Power outage due to hail storm. I wonder, has anyone created a candle wax remover with an attachment that allows the remover to make new candles? A kind of catch system with a heated core. The resultant recycled candle would be multicolored from the different waxes and in that way it would be wholly the property of the consumer and free of obligation to a consumer system. I have many good ideas. I find that when I lie down, I have consistent trouble breathing. Swallowing also grows more painful. I force down some of the cottage cheese otherwise curdling in the warming refrigerator. Through this pain I have decided I must learn a valuable lesson. In the night’s uncomfortable darkness, I consider my connection to the past and future of the planet. I take off my arch support shoes and remove my under-eye coverup gel when I undress for bed.
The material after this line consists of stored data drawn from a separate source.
-- ==== Sys2Proof/Machine/ReadOps.lean ====
section
/-! DEFINITION. The device's own reads of host memory: which function may issue requests, tags, the completion reserve,
and how a read is split (R245, R275 to R279). -/

namespace Sys2Proof.Machine

/-- Function `k` may issue requests now (R244, R245, R187). -/
def State.canRequest (s : State) (k : Nat) : Bool :=
  s.hubRuns && s.dom dPCI && !s.pw.lostPci && s.host.linkUp && s.fnUp k && s.is (Cfg.bme k) && !(s.d3hot k) && !(s.inFlr k)

/-- First tag and number of tags of function `k` (R275). -/
def State.tagSpace (s : State) (k : Nat) : Nat × Nat :=
  if (if k < 2 then s.is (Cfg.tag10 k) else s.is Cfg.vfTag10) then (0x100, 512)
  else if s.is (Cfg.extTag (ctlFn k)) then (0, 256)
  else (0, 32)

/-- The tags of function `k` that are free. -/
def State.freeTags (s : State) (k : Nat) : List Nat :=
  let (lo, n) := s.tagSpace k
  ((List.range n).map (fun i => lo + i)).filter (fun t => !(s.host.reads.any (fun r => r.fn == k && r.tag == t)))

/-- Bytes of DEV_CTL.MRRS of function `k` (R223). -/
def State.mrrsBytes (s : State) (k : Nat) : Nat := 128 <<< s.rd (Cfg.mrrs (ctlFn k))

/-- The 64 B units that a read reserves (R276). -/
def readUnits (a n : Nat) : Nat := if n = 0 then 0 else (a + n - 1) / 64 + 1 - a / 64

/-- Units of the completion reserve in use (DEV_TLP_STAT.RSV). -/
def State.reserved (s : State) : Nat := s.host.reads.foldl (fun t r => t + r.units) 0

/-- Issue a read of `n` bytes at `a` for function `k`: none while tags, the reserve or the device-wide 512 do not allow it
(R275 to R278). (DESIGN CHOICE, assumption 95.) -/
def State.issueRead (s : State) (k a n : Nat) (use : ReadFor) : Option State :=
  let ps := splitRead (s.mrrsBytes k) (n / 128 + 2 + n / 4096) a n
  let tags := (s.freeTags k).take ps.length
  let units := ps.foldl (fun t p => t + readUnits p.1 p.2) 0
  if tags.length < ps.length ∨ 512 < s.host.reads.length + ps.length ∨ 1024 < s.reserved + units then none
  else
    let rs := (tags.zip ps).map (fun e => ({ tag := e.1, fn := k, units := readUnits e.2.1 e.2.2, use := use } : ReadReq))
    some { s with host := { s.host with reads := s.host.reads ++ rs } }

/-- The next read waits for a tag or its reservation (R278): TUG_NP_STALL counts its cycles. (DESIGN CHOICE, assumption 95.) -/
def State.npStalled (s : State) : State := { s with tug := { s.tug with stall := true } }

/-- A read for `use` is outstanding and wanted. -/
def State.reading (s : State) (use : ReadFor) : Bool := s.host.reads.any (fun r => decide (r.use = use) && !r.orphan)

/-- The reads for `use` are wanted no longer; their tags stay out until they complete (R283, R291). -/
def State.orphanUse (s : State) (use : ReadFor) : State :=
  { s with host := { s.host with reads := s.host.reads.map (fun (r : ReadReq) => if r.use = use then { r with orphan := true } else r) } }

end Sys2Proof.Machine
end

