/-- The lookup of lock `l` (R522): the state, the frame, the result of a hit. A lock that makes none misses. -/
def State.lockLookup (s : State) (x : FCtx) (l w0 w1 : Nat) : State × FCtx × Option Nat × After :=
  match bits w0 0 3 with
  | 1 => s.exactLookup x l w0 w1
  | 2 => s.sluiceLookup x l w0 w1
  | 3 => s.sluiceLookup x l w0 w1
  | 4 =>
    let seg := x.man.rdBytes (bits w1 0 9) (bits w1 9 5)
    let r := s.trieLookup x.c (bits w0 4 8) (manRd x.man 0x16 2 % 1024) seg x.walk
    (r.1, { x with walk := r.2.1 }.setResult l r.2.2, r.2.2, .nothing)
  | _ => (s, x, none, .nothing)

/-- What follows the lists. -/
def State.lockAfter (s : State) (x : FCtx) (a : After) : State :=
  match a with
  | .nothing => s
  | .learn t key => s.queueLearn x.c t key (manRd x.man (s.rd (Tbl.lrnOfs t)) 8)
  | .moved t n => s.moveCheck x.c t n (manRd x.man (s.rd (Tbl.lrnOfs t)) 8)
  | .insert p key => s.queueIns x.c p key (manRd x.man (s.rd (Cam.insOfs x.c p)) 8)

/-- Lock `l`: lookup, then hit or miss list (R525); skipped locks do neither. -/
def State.lock (s : State) (x : FCtx) (l : Nat) : State × FCtx :=
  if x.gone ∨ l < x.skip then (s, x)
  else
    let prog := (s.flight x.c).active
    let w0 := lockWord prog l 0
    let w1 := lockWord prog l 1
    match s.lockLookup x l w0 w1 with
    | (s, x, res, a) =>
      let r := match res with
        | some v => s.runList l (bits w0 28 4) (if bitOf w0 14 then bits v 52 12 else bits w0 16 12) x
        | none => s.runList l (bits w0 44 4) (bits w0 32 12) x
      (r.1.lockAfter r.2 a, r.2)

/-- Locks `ls` in order. (DESIGN CHOICE, assumption 58.) -/
def State.locks (s : State) (x : FCtx) (ls : List Nat) : State × FCtx := ls.foldl (fun a l => a.1.lock a.2 l) (s, x)

/-! The deparser (R538) -/

/-- FIXLEN values are written; none when an offset lies beyond the head. -/
def applyFix (len : Nat) (head : List Byte) (l : List (Nat × Nat)) : Option (List Byte) :=
  l.foldl (fun o e => match o with
    | some h => if e.1 + 2 ≤ h.length then some (splice h e.1 (beBytes 2 (unsignedOf 16 ((len : Int) - e.2)))) else none
    | none => none) (some head)

/-- CSUM4 checksums are recomputed. -/
def applyCsum (head : List Byte) (l : List Nat) : Option (List Byte) :=
  l.foldl (fun o e => match o with
    | some h =>
      let n := max 20 (4 * (field h e 1 % 16))
      if e + n ≤ h.length then
        let z := splice h (e + 10) (zeros 2)
        some (splice z (e + 10) (beBytes 2 (inetCsum (slice z e n))))
      else none
    | none => none) (some head)

/-- The frame without FCS after steps 1 to 4; none for HEAD_ERR. -/
def FCtx.deparse (x : FCtx) : Option (List Byte) :=
  match applyFix (x.head.length + x.pay.length) x.head x.fix with
  | none => none
  | some h => match applyCsum h x.csum with
    | none => none
    | some h =>
      let b := pad60 (h ++ x.pay)
      if 16384 < b.length + 4 then none else some b

/-! Delivery -/

/-- The redundancy tag or trailer is removed when the record tells of one (R701). -/
def redStrip (man : Memory) (b : List Byte) : List Byte :=
  let fl := manRd man 0xF8 1
  let o := manRd man 0xFA 1
  if !(bitOf fl 0) then b
  else if bitOf fl 1 then pad60 (b.take (b.length - 6))
  else if o + 6 ≤ b.length then pad60 (b.take o ++ b.drop (o + 6)) else b

/-- The frame is to be originated (RED_TX 1). -/
def redTx (man : Memory) : Bool := manRd man 0xFB 1 == 1

/-- Port `p` is the other port of the frame's group. -/
def otherPort (man : Memory) (p : Nat) : Bool :=
  p == 2 * (manRd man 0xF9 1 % 2) + (1 - bits (manRd man 0xF8 1) 2 1)

/-- The egress frame of a frame that leaves the flight. -/
def egFrame (f : Frame) (b : List Byte) : EgFrame :=
  { bytes := b, tc := manRd f.man 0x28 1 % 8, fate := f.fate, ts := manFlag f.man 1, oneStep := manFlag f.man 2, tag := manRd f.man 0x14 2,
    inPort := if manFlag f.man 4 then none else f.inPort, inSec := f.inSec, inNs := f.inNs }

/-- The frame leaves by the ports `ps` (R33, R701, R702): originated once for each group that wants it. -/
def State.toPorts (s : State) (f : Frame) (ps : List Nat) : State :=
  let orig := fun p => redTx f.man && s.redMode p != 0
  let gs := (ps.filter orig).map (fun p => p / 2)
  let s := (gs.eraseDups).foldl (fun s g => s.originate g (egFrame f (redStrip f.man f.bytes))) s
  (ps.filter (fun p => !(orig p))).foldl (fun s p =>
    s.toPort p (egFrame f (if !(redTx f.man) && otherPort f.man p then f.bytes else redStrip f.man f.bytes))) s

/-- The FCS of a frame, as sent. (DEDUCED, assumption 38.) -/
def withFcs (b : List Byte) : List Byte := b ++ leBytes 4 (crc32Eth b)

/-- The frame goes to a host queue pair (R391, R539, R819). -/
def State.toQp (s : State) (f : Frame) (q : Nat) : State :=
  let b := withFcs (redStrip f.man f.bytes)
  let r : HostRx := { q := q, bytes := b, entry := manEntry f.man, tsv := manFlag f.man 0, ns := manRd f.man 8 4, sec := manRd f.man 0xC 4,
                      hash := manRd f.man 0x10 4, metaW := manRd f.man 0x20 8, ch := f.ch }
  s.toQueue r (manRd f.man 0x16 2)

/-- The frame goes to a serial port (R491). -/
def State.toSerial (s : State) (f : Frame) (p : Nat) : State :=
  { s with ser := { s.ser with dgs := s.ser.dgs ++ [(p % 4, redStrip f.man f.bytes)] } }

/-- The manifest of a re-entry: bytes 0x000–0x02F and 0x180–0x1FF stay (R537). -/
def reenter (man : Memory) (entry fl : Nat) : Memory :=
  let m := (Memory.wrBytes [] 0 (man.rdBytes 0 0x30)).wrBytes 0x180 (man.rdBytes 0x180 0x80)
  manSetFlag (manWr m 0 1 (manRd m 0 1 / 16 * 16 + entry)) fl true

/-- The frame crosses to the other chamber, once (R36, R535). -/
def State.toTwin (s : State) (f : Frame) : State :=
  let s := s.flgStat f.ch 13
  let d := 1 - f.ch
  if s.chAccepts d then
    let b := redStrip f.man f.bytes
    let m := manWr (reenter f.man 10 4) 4 2 (b.length + 4)
    (s.tidalWake d).enqueue { entry := 10, bytes := b, man := m, ch := d, fate := f.fate }
  else s

/-- A network port that the frame may name (R531). -/
def State.portOk (s : State) (p : Nat) : Bool := s.portHere p

/-- The copy of COPY_TO. -/
def State.copyTo (s : State) (f : Frame) : State :=
  let t := manRd f.man 0x38 2
  match manRd f.man 0x37 1 with
  | 1 => if s.portOk t then s else s.flgStat f.ch 5
  | 2 => s.toQp f t
  | 3 => s.toSerial f t
  | _ => s

/-- The destination of a frame is absent (R36, R43, R531). -/
def State.noDest (s : State) (man : Memory) : Bool :=
  let k := manRd man 0x30 1
  k == 0 || (k == 1 && !(s.portOk (manRd man 0x32 2))) || (k == 4 && decide (s.chambers < 2))

/-- A deparsed frame is delivered to its destination and its copy (R539). (DEDUCED, assumption 46.) -/
def State.deliverFrame (s : State) (f : Frame) : State :=
  let k := manRd f.man 0x30 1
  let t := manRd f.man 0x32 2
  if k = 4 ∧ manFlag f.man 4 = true then s.flgStat f.ch 6
  else
    let cp := manRd f.man 0x38 2
    let ps := (if k = 1 then [t] else []) ++ (if manRd f.man 0x37 1 = 1 ∧ s.portOk cp = true then [cp] else [])
    let s := (s.copyTo f).toPorts f ps
    match k with
    | 2 => s.toQp f t
    | 3 => s.toSerial f t
    | 4 => s.toTwin f
    | _ => s

end Sys2Proof.Machine
end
I am quietly aware of my flat feet. Propped up on pillows, I touch the lump swelling gently on my throat.

DAY 8

A cloud to every silver lining! I have finally begun to internalize the blockage — it feels strange even to write “blockage,” because I forget what exactly it was blocking and why I felt so constrained. I found the plunging neckline shirts in the back of my closet and wore one out to lunch. I allowed the stares and gestures towards me with cool disregard. I sat at a table in the center of the room. For lunch? Ice water, ice water, ice water! Later, I drink a protein shake out of desperation and collapse on the kitchen floor, sobbing.

DAY 9

My delicate condition has brought me a kind of daily transcendence as I move through the world. The girl who argues politics in front of the coffee shop has gaps under her fake nails where the real ones are growing, and she’s waiting for the problem to get obvious enough to do something about it. The young man who listens to her has a piece of hair that never lies down flat. He is very disturbed by this and will lick his fingers and slick it down when he thinks nobody else is watching. I am very interested in necks, and how their owners handle them. People mostly ignore their own necks, except for very nervous girls who hold them while they talk as if they are trying to keep their vocal chords from exploding and splattering across the other person.

DAY 10

I have a very interesting theory in terms of my condition: I am fairly sure that it never existed — never in any real, physical form. Can I conjure a physical event out of darkness? Could I imagine my toenails shorter? Could I create, using my mind, an object that has never existed before, anywhere in the world? Is such a material, at this very moment, within my throat? Tenderly, I carry within me the first invented treasure known to mankind. My body is the first supernatural wonder of the world. I am careful when I cough, afraid of disturbing the gestation period, protective of the mass.